What you need to do: Print the listing exactly, but only as far as the line containing "theorem State.updPort_edgeSeq (p". The first line and that line are both included.

Supplied entries:
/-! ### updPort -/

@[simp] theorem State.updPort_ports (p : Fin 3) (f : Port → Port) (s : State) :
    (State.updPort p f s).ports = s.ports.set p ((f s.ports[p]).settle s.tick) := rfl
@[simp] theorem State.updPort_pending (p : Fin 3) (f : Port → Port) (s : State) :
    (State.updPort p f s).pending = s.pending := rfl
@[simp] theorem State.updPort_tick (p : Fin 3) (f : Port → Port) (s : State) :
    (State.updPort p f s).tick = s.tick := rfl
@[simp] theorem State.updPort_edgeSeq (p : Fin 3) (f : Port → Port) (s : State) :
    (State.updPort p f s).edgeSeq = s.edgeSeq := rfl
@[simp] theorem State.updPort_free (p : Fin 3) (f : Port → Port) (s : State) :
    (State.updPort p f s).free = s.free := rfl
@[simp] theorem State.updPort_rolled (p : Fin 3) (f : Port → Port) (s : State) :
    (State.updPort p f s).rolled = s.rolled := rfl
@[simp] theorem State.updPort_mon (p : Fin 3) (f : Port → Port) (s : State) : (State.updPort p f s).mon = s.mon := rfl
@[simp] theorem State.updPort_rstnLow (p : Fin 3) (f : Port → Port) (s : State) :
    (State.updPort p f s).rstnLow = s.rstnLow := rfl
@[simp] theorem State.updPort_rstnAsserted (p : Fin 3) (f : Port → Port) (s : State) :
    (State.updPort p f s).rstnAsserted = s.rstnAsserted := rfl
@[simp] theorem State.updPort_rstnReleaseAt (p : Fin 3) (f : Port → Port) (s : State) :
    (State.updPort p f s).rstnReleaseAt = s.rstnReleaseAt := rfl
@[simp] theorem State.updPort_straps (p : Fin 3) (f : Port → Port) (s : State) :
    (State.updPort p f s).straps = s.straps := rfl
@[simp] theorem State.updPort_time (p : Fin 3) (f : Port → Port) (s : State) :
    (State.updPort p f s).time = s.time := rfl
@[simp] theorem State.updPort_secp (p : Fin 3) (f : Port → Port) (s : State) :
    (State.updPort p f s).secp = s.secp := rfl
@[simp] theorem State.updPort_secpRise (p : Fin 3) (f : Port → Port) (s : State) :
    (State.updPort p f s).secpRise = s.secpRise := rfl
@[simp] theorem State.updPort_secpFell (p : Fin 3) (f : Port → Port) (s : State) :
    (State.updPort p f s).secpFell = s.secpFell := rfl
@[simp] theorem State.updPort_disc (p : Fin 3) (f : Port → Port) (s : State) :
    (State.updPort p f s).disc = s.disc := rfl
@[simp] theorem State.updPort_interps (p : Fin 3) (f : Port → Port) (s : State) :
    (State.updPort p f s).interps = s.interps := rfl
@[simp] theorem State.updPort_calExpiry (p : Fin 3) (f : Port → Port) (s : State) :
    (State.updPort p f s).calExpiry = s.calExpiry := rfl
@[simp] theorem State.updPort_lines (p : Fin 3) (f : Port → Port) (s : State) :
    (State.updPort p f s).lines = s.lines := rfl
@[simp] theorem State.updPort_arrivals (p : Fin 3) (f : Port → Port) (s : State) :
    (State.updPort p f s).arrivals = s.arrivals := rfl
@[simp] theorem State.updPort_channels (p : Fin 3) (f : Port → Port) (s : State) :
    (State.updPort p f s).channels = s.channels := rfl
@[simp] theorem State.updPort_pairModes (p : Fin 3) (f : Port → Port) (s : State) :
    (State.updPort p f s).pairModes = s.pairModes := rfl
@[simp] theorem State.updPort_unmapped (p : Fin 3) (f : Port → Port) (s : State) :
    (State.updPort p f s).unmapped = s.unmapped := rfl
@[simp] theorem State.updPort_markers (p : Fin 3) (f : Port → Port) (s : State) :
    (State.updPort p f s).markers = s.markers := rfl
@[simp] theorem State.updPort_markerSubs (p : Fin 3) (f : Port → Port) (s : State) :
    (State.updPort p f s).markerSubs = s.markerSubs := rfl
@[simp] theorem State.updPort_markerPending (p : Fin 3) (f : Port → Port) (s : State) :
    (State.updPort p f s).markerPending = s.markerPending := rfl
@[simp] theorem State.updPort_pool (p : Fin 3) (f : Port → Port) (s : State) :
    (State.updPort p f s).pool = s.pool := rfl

Result for this task:
/-! ### updPort -/

@[simp] theorem State.updPort_ports (p : Fin 3) (f : Port → Port) (s : State) :
    (State.updPort p f s).ports = s.ports.set p ((f s.ports[p]).settle s.tick) := rfl
@[simp] theorem State.updPort_pending (p : Fin 3) (f : Port → Port) (s : State) :
    (State.updPort p f s).pending = s.pending := rfl
@[simp] theorem State.updPort_tick (p : Fin 3) (f : Port → Port) (s : State) :
    (State.updPort p f s).tick = s.tick := rfl
@[simp] theorem State.updPort_edgeSeq (p : Fin 3) (f : Port → Port) (s : State) :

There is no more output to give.